§ TASK INSTRUCTIONS
From the data that follows, print exactly the lines starting at the one containing "cmdReadIb c.toNat a0 s" and ending at the one containing "cmdMainFunctionHandling b ctx s"; include both of them and nothing more.

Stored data
BEGIN

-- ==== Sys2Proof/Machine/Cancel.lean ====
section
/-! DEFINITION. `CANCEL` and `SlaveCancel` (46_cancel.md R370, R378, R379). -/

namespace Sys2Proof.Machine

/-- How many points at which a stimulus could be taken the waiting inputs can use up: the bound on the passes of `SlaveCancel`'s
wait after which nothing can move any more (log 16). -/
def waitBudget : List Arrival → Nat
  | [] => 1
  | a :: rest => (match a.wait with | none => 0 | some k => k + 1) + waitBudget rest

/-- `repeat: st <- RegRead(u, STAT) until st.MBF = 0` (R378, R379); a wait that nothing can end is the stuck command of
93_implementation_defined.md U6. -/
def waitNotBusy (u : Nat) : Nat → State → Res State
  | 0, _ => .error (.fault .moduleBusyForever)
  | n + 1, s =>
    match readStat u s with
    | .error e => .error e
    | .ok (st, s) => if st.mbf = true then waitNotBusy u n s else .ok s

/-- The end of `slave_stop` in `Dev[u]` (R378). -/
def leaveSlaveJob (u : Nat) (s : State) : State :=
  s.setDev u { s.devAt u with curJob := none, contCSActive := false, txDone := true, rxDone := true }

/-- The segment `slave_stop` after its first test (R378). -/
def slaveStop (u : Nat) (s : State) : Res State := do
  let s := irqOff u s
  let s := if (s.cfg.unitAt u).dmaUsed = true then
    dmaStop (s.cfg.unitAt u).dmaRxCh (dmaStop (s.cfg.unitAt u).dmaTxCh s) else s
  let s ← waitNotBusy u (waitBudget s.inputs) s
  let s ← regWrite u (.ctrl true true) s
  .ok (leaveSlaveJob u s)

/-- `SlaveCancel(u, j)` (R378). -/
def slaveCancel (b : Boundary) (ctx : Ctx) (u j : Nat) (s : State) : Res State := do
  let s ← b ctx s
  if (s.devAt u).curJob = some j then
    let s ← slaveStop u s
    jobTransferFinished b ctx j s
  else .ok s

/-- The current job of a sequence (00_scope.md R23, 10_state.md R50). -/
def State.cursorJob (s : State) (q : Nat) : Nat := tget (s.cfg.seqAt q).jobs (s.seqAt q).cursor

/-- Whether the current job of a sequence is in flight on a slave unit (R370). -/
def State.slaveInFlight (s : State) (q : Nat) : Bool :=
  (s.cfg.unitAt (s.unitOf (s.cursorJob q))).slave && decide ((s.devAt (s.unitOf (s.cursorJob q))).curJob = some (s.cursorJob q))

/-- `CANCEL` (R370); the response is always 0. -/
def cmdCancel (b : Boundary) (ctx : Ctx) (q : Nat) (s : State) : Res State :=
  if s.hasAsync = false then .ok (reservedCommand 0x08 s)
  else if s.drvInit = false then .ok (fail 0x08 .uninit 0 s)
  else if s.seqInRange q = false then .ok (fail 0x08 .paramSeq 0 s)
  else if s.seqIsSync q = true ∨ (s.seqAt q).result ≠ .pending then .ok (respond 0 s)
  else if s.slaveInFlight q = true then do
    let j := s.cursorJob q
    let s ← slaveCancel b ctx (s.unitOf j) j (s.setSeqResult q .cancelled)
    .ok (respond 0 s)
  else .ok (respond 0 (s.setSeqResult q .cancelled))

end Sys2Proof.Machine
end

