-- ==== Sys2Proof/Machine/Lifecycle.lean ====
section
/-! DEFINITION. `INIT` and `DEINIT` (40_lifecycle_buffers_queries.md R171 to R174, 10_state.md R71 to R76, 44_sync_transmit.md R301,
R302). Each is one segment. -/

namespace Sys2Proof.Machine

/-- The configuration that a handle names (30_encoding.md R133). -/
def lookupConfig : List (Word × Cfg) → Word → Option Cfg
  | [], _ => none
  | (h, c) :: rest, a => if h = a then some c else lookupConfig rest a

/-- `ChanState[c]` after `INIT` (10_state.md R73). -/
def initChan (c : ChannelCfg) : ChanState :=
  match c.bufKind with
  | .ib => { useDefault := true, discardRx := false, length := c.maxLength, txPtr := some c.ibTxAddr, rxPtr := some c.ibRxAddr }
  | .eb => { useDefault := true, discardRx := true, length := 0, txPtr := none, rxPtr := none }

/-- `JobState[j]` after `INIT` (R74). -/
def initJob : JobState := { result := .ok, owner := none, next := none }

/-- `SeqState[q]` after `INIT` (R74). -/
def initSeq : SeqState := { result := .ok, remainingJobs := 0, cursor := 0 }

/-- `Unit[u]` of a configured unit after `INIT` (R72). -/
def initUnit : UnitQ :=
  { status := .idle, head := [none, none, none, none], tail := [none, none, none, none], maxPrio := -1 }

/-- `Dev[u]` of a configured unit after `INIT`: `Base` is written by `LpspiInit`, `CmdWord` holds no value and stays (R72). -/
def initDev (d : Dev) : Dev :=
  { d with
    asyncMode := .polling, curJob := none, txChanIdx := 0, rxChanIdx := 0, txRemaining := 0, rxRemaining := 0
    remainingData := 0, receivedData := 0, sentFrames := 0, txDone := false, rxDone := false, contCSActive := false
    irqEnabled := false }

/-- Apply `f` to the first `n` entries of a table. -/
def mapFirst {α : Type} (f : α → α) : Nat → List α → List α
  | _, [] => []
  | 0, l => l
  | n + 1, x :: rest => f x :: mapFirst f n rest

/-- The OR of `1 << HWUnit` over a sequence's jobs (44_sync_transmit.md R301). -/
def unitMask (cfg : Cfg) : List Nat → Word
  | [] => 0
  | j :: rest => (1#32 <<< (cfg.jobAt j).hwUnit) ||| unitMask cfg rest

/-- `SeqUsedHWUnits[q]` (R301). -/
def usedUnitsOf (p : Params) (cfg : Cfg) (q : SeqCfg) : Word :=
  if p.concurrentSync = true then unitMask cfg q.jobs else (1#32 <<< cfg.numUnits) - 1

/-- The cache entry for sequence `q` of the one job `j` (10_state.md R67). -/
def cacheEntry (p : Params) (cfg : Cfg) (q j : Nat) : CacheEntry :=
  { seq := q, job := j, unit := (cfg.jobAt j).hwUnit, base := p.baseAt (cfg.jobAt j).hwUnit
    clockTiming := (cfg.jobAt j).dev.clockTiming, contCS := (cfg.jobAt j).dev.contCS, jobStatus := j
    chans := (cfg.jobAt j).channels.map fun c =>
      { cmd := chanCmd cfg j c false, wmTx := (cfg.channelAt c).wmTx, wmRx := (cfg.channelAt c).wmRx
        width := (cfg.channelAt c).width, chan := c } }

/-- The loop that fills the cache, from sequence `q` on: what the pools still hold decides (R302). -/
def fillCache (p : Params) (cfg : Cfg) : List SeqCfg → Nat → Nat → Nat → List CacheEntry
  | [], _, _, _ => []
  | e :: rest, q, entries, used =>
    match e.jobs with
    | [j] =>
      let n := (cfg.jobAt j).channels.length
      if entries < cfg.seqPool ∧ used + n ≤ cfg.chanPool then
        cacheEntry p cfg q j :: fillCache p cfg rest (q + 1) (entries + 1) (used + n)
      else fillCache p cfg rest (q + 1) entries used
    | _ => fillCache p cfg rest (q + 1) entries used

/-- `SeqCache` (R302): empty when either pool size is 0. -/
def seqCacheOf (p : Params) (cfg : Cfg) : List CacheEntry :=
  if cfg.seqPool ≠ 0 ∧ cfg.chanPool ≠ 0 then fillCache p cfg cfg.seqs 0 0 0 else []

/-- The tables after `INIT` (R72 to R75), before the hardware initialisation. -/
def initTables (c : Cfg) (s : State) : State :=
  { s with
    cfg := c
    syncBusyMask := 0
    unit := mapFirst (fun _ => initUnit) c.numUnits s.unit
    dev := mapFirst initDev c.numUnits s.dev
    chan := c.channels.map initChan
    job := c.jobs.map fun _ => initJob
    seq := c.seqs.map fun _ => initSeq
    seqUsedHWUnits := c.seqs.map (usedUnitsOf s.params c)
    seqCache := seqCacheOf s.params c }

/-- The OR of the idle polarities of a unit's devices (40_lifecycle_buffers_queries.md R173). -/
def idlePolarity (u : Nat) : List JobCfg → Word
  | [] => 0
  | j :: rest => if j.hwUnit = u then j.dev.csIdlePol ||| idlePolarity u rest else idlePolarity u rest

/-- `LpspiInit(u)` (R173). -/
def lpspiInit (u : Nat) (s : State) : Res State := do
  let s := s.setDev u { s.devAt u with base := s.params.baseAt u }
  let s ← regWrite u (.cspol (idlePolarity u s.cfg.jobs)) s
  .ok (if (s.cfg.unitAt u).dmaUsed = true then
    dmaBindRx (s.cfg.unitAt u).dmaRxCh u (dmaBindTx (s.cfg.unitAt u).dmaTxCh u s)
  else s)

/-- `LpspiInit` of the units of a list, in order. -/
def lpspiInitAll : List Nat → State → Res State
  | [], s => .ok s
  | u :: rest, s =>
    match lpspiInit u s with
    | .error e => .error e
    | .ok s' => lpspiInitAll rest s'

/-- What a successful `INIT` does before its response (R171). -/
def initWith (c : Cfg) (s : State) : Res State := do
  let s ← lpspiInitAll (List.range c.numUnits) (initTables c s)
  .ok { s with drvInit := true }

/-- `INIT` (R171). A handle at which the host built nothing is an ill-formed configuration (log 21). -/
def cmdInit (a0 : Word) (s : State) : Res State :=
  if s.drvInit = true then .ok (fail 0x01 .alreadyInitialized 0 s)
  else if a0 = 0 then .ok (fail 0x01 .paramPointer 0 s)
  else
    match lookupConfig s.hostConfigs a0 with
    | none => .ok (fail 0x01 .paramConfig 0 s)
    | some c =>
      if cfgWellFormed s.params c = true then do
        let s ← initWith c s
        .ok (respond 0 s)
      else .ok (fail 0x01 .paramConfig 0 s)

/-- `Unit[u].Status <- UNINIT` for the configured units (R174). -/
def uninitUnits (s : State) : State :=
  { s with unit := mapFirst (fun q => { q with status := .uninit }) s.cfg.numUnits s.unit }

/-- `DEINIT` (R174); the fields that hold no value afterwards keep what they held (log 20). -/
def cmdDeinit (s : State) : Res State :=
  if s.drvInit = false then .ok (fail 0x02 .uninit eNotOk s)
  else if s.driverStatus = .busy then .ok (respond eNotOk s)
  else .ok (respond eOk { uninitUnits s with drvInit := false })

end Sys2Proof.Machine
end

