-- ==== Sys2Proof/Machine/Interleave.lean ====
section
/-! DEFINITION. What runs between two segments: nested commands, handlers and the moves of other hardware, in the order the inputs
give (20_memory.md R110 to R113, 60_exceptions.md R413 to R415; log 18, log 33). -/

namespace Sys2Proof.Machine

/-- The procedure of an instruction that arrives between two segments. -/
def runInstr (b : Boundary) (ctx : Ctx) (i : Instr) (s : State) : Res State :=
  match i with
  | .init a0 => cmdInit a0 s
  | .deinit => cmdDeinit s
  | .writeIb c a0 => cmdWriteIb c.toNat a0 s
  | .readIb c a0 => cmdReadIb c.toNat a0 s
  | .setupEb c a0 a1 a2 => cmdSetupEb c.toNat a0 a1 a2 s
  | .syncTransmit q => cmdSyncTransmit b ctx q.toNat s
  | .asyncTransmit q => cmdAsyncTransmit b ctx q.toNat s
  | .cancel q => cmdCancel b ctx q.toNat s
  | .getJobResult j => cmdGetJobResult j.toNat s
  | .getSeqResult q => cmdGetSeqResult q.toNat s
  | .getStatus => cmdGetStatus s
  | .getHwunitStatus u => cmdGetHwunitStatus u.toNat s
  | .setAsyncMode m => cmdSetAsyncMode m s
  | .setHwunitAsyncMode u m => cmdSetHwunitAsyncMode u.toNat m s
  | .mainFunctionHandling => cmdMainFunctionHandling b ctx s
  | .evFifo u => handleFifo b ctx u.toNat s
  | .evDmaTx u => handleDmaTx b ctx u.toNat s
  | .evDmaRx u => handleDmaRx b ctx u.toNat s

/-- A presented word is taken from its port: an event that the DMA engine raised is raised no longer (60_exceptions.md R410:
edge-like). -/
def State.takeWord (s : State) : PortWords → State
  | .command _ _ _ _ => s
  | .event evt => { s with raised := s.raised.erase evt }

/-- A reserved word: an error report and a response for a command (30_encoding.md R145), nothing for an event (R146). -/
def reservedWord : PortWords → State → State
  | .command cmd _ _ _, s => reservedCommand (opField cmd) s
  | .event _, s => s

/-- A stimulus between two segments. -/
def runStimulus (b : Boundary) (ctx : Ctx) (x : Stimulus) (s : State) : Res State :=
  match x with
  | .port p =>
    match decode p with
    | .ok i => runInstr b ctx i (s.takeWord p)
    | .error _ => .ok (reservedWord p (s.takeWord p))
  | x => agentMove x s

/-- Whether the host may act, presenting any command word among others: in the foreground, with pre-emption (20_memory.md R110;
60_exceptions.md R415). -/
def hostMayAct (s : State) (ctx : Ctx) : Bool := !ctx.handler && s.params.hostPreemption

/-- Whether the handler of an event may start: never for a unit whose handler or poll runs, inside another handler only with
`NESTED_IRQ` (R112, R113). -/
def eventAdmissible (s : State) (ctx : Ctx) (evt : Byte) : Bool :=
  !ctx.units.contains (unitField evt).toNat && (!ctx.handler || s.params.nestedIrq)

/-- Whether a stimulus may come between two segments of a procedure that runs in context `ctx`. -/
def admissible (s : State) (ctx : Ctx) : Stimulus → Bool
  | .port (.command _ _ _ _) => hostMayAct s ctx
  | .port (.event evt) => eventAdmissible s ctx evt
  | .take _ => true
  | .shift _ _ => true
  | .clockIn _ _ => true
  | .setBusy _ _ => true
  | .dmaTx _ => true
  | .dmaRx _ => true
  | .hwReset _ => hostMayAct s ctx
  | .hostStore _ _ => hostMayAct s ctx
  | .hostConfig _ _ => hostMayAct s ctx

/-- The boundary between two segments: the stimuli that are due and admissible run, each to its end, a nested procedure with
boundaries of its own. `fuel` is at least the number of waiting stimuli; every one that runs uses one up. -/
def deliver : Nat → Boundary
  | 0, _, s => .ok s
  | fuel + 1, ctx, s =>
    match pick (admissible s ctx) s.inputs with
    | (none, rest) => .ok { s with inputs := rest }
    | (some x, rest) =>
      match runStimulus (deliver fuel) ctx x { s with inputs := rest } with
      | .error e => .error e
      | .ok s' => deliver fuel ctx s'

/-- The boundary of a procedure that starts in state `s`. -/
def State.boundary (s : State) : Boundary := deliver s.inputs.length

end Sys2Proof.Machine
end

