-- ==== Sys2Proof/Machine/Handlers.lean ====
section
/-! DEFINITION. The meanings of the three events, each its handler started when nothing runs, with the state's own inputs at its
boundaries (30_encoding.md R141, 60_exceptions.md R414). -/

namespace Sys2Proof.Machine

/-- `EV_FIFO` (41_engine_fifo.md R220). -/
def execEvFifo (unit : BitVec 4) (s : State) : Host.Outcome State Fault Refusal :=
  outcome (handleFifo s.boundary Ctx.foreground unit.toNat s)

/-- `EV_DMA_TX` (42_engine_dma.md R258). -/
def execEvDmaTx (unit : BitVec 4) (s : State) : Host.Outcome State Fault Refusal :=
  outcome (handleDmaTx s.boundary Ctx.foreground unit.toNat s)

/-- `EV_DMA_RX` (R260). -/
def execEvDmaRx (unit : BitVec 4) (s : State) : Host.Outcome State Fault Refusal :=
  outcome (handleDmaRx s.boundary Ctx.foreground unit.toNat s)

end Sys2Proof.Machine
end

END

§ RESPONSE AREA
  | .readIb c a0 => cmdReadIb c.toNat a0 s
  | .setupEb c a0 a1 a2 => cmdSetupEb c.toNat a0 a1 a2 s
  | .syncTransmit q => cmdSyncTransmit b ctx q.toNat s
  | .asyncTransmit q => cmdAsyncTransmit b ctx q.toNat s
  | .cancel q => cmdCancel b ctx q.toNat s
  | .getJobResult j => cmdGetJobResult j.toNat s
  | .getSeqResult q => cmdGetSeqResult q.toNat s
  | .getStatus => cmdGetStatus s
  | .getHwunitStatus u => cmdGetHwunitStatus u.toNat s
  | .setAsyncMode m => cmdSetAsyncMode m s
  | .setHwunitAsyncMode u m => cmdSetHwunitAsyncMode u.toNat m s
  | .mainFunctionHandling => cmdMainFunctionHandling b ctx s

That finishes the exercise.